## WHAT IS NEEDED
Restrict the output to the lines below starting at the one that contains "k) (fun c =>" and ending at the one that contains "k.imageLen)]).fail h.adm st", and restate them word for word, both ends included.

## INPUT FOR THIS TASK
-- ==== Sys2Proof/Machine/Cores.lean ====
section
/-!
DEFINITION. General cores: KERNEL_LAUNCH, the Xtenon instructions, their control registers, DMA, and how a launch ends
(R98 to R108). Base RISC-V instructions have no row (NOTES.md, "Scope").
-/
namespace Sys2Proof.Machine

/-! ### Cores and launches -/

/-- The key of a core: physical cluster * 10 + physical core. -/
def State.coreKey (s : State) (c : CoreRef) : Option Nat := (s.phys c.lc).map (fun p => p * 10 + c.core)

def State.core (s : State) (k : Nat) : Core := (assoc s.cores k).getD Core.reset

def State.setCore (s : State) (k : Nat) (f : Core → Core) : State := { s with cores := assocSet s.cores k (f (s.core k)) }

/-- Good cores of a physical cluster, ascending (R105). -/
def Cluster.good (c : Cluster) : List Nat := bitsSet (c.goodCores &&& ~~~c.retiredCores)

/-- The cores that a launch selects in a cluster (R103). -/
def Cluster.selected (c : Cluster) (policy : Nat) : List Nat := if policy = 0 then c.good.take 8 else c.good

/-- The cores of a launch: (logical cluster, physical core, key), ascending. -/
def State.launchCores (s : State) (m : W32) (policy : Nat) : List (Nat × Nat × Nat) :=
  ((bitsSet m).map (fun lc => match s.phys lc with
    | some p => ((nth s.clusters p).selected policy).map (fun k => (lc, k, p * 10 + k))
    | none => [])).flatten

/-- The configuration block of a core (Table 4.6). -/
def State.configBlock (s : State) (b : Nat) (h : Hdr) (k : KernelBlk) (lc core key : Nat) : List Byte :=
  let cl := nth s.clusters (key / 10)
  let sel := cl.selected k.policy
  let set := bitsSet k.mask
  padTo 128 (toLe 2 core ++ toLe 2 (sel.findIdx (· == core)) ++ toLe 2 sel.length ++
    toLe 2 (cl.goodCores &&& ~~~cl.retiredCores).toNat ++ toLe 2 lc ++ toLe 2 (set.findIdx (· == lc)) ++ toLe 2 set.length ++
    toLe 1 b ++ toLe 1 (s.bay b).member ++ toLe 8 k.entry ++ toLe 8 k.argAddr ++ toLe 8 k.seed.toNat ++
    toLe 4 k.step.toNat ++ toLe 4 k.tensorId.toNat ++ toLe 8 k.cycleLimit ++ toLe 4 h.tag.toNat)

/-- A core at the entry of a kernel (R104, Table 4.5): its registers are set anew, those the manual does not name to their
reset values (log 6); descriptors that an earlier launch left on its channels stay (R108). -/
def Core.start (adm : Nat) (k : KernelBlk) (c : Core) : Core :=
  { Core.reset with
    launch := some adm
    dma0 := c.dma0
    dma1 := c.dma1
    x := ((List.replicate 32 (0 : W64)).set 10 (BitVec.ofNat 64 (k.argAddr + 2 ^ 48))).set 11 (0x3FF80 : W64)
    pc := BitVec.ofNat 64 k.entry
    gseed := k.seed
    gpos := BitVec.ofNat 64 (k.step.toNat + 2 ^ 32 * k.tensorId.toNat) }

/-- Local memory of a core by key. -/
def localLoc (key off : Nat) : Loc := ⟨.local_, key * 2 ^ 18 + off⟩

/-- KERNEL_LAUNCH: the image and the configuration blocks are written and the cores begin (R103 to R105). -/
def execKernelLaunch (h : Hdr) (k : KernelBlk) (s : State) : Host.Outcome State Fault Refusal :=
  .next (s.onRunning (.kernelLaunch h k) (fun c =>
    match c.bay? with
    | none => s
    | some b =>
      match s.ioStatus b [(k.imageAddr, k.imageLen)] [] with
      | some st => (s.logBadReads b .rd h.tag [(k.imageAddr, k.imageLen)]).fail h.adm st
      | none =>
        let image := s.readBay b k.imageAddr k.imageLen
        let cores := s.launchCores k.mask k.policy
        cores.foldl (fun s x =>
          let s := s.writeLoc (localLoc x.2.2 0) image
          let s := s.writeLoc (localLoc x.2.2 0x3FF80) (s.configBlock b h k x.1 x.2.1 x.2.2)
          s.setCore x.2.2 (Core.start h.adm k)) (s.setActive h.adm)))

/-- Keys of the cores that run a launch. -/
def State.coresOf (s : State) (adm : Nat) : List Nat :=
  (s.cores.filter (fun p => p.2.launch == some adm)).map (·.1)

/-- The logical cluster that a core key belongs to. -/
def State.logicalOf (s : State) (p : Nat) : Nat := s.lmap.findIdx (· == some p)

/-- The cores of a launch stop (R106); their channels go on with what is queued (R108). -/
def State.stopLaunch (s : State) (adm : Nat) : State :=
  { s with cores := s.cores.map (fun (p : Nat × Core) => if p.2.launch = some adm then
      (p.1, { p.2 with launch := none, exited := true }) else p) }

/-- The result of a fault (Table 4.7). -/
def faultResult (lc core cause : Nat) (pc : W64) : Nat :=
  lc + core * 2 ^ 5 + cause % 2 ^ 16 * 2 ^ 16 + pc.toNat % 2 ^ 32 * 2 ^ 32

/-- A launch ends with a status, with the fault fields of a core (R106). -/
def State.failLaunch (s : State) (adm key : Nat) (st : Status) (cause : Nat) (pc : W64) : State :=
  (s.stopLaunch adm).finishNat adm st (faultResult (s.logicalOf (key / 10)) (key % 10) cause pc)

/-- The status of an exception (Table 4.7): access faults of fetch, load and store are ACCESS_DENIED. -/
def exceptionStatus (cause : Nat) : Status := if cause = 1 ∨ cause = 5 ∨ cause = 7 then .accessDenied else .aborted

/-- An exception in a running core (R106). -/
def State.coreFault (s : State) (key cause : Nat) (pc : W64) : State :=
  match (s.core key).launch with
  | some adm => s.failLaunch adm key (exceptionStatus cause) cause pc
  | none => s

/-- A core met a line that cannot be recovered: its launch ends MACHINE_CHECK with the fields of a fault (R97, R106). The
manual numbers no cause for it: that field is free (log 7). -/
def State.coreCheck (s : State) (key : Nat) (pc : W64) : State :=
  match (s.core key).launch with
  | some adm => (s.useFree 1).failLaunch adm key .machineCheck s.freeNow.toNat pc
  | none => s

/-- The same for reads of bay memory, which are logged (R339). -/
def State.coreBadRead (s : State) (key b : Nat) (pc : W64) (rs : List (Nat × Nat)) : State :=
  (s.logBadReads b .rd (s.tagOf (s.core key).launch) rs).coreCheck key pc

/-- The cores that still run a launch, ascending: logical cluster, physical core, key. -/
def State.runningCores (s : State) (c : Slot) : List (Nat × Nat × Nat) := match c.instr with
  | .kernelLaunch _ k => (s.launchCores k.mask k.policy).filter (fun x =>
      (s.core x.2.2).launch == some c.adm && !(s.core x.2.2).exited)
  | _ => []

/-- A launch is stopped from outside: the fault fields name its lowest running core, with the cause code given, or a free
one where the manual numbers none (Table 4.7, log 7). -/
def State.stopFields (s : State) (c : Slot) (cause : Option Nat) : State × Nat :=
  let k := ((s.runningCores c).map (·.2.2)).headD 0
  let r := faultResult (s.logicalOf (k / 10)) (k % 10) (cause.getD s.freeNow.toNat) (s.core k).pc
  let t := s.stopLaunch c.adm
  (if cause.isSome then t else t.useFree 1, r)

/-- A core past an instruction: pc and instret count on (R98). -/
def Core.past (k : Core) : Core := { k with pc := k.pc + 4, instret := k.instret + 1 }

/-- Runs an instruction on a core that runs a kernel, which then goes on past it. -/
def State.onCore (s : State) (c : CoreRef) (f : Nat → Core → Nat → State) : State :=
  match s.coreKey c with
  | none => s
  | some key =>
    let k := s.core key
    match k.launch with
    | none => s
    | some adm =>
      if k.exited then s
      else
        match (s.slot? adm).bind (·.bay?) with
        | none => s
        | some b =>
          let t := f key k b
          if (t.core key).launch = some adm then t.setCore key Core.past else t

/-! ### Vector registers -/

/-- `n` bytes of the vector registers from register `v` on. -/
def Core.vread (k : Core) (v n : Nat) : List Byte := slice k.v (128 * v) n

/-- The vector registers with bytes written from register `v` on; what lies past the file is dropped. -/
def Core.vwrite (k : Core) (v : Nat) (bs : List Byte) : Core :=
  { k with v := (k.v.take (128 * v) ++ bs ++ k.v.drop (128 * v + bs.length)).take 4096 }

def Core.xreg (k : Core) (r : Nat) : W64 := if r = 0 then 0 else nth k.x r

/-- FP32 elements of a vector register group. -/
def Core.vf32 (k : Core) (v n : Nat) : List Val := decodeTensor 1 n (k.vread v (4 * n))

def tfmtSrc (k : Core) : Nat := k.tfmt.toNat % 16
def tfmtDst (k : Core) : Nat := k.tfmt.toNat / 16 % 16
def tfmtStoch (k : Core) : Bool := k.tfmt.toNat / 256 % 2 == 1

/-- The grain words of an element index under GSEED and GPOS. -/
def Core.grainAt (k : Core) (i : Nat) : Grain :=
  grain k.gseed (i % 2 ^ 64) (BitVec.ofNat 32 k.gpos.toNat) (BitVec.ofNat 32 (k.gpos.toNat / 2 ^ 32))

def Core.draw (k : Core) : Option (Nat → Nat) := if tfmtStoch k then some (fun i => (k.grainAt i).w0 % 65536) else none

/-- Writes a vector result and ORs its flags into the bay's word (R101). -/
def State.putVec (s : State) (key b vd : Nat) (x : Flagged (List Byte)) : State :=
  (s.setCore key (fun k => k.vwrite vd x.1)).raise b x.2

/-! ### Xtenon instructions (Table 4.4) -/

/-- tidy.cvt: FP32 narrowed to TFMT.DST and packed; the grain's element index is the element's place (log 14). -/
def execTidyCvt (c : CoreRef) (vd vs2 : Nat) (s : State) : Host.Outcome State Fault Refusal :=
  .next (s.onCore c (fun key k b => s.putVec key b vd (packRow false (tfmtDst k) k.draw (k.vf32 vs2 k.vl))))

/-- tidy.wid: elements of TFMT.SRC widened to FP32, exactly; an FP64 or I32 element that FP32 does not hold is narrowed by
R54 (log 69). -/
def execTidyWid (c : CoreRef) (vd vs2 : Nat) (s : State) : Host.Outcome State Fault Refusal :=
  .next (s.onCore c (fun key k b => s.putVec key b vd
    (packRow false 1 none (decodeTensor (tfmtSrc k) k.vl (k.vread vs2 (storedBytes (tfmtSrc k) k.vl))))))

/-- tidy.stat: the greater of vd[i] and |vs2[i]| (R64, R65). -/
def execTidyStat (c : CoreRef) (vd vs2 : Nat) (s : State) : Host.Outcome State Fault Refusal :=
  .next (s.onCore c (fun key k b =>
    let xs := k.vf32 vs2 k.vl
    let old := k.vf32 vd k.vl
    let out := (old.zip xs).map (fun p => toLe 4 (enc32 (maxVal p.1 (absVal p.2))))
    s.putVec key b vd (out.flatten, flagIf (xs.any isNan || old.any isNan) Flag.nanIn)))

## YOUR SOLUTION
  .next (s.onRunning (.kernelLaunch h k) (fun c =>
    match c.bay? with
    | none => s
    | some b =>
      match s.ioStatus b [(k.imageAddr, k.imageLen)] [] with
      | some st => (s.logBadReads b .rd h.tag [(k.imageAddr, k.imageLen)]).fail h.adm st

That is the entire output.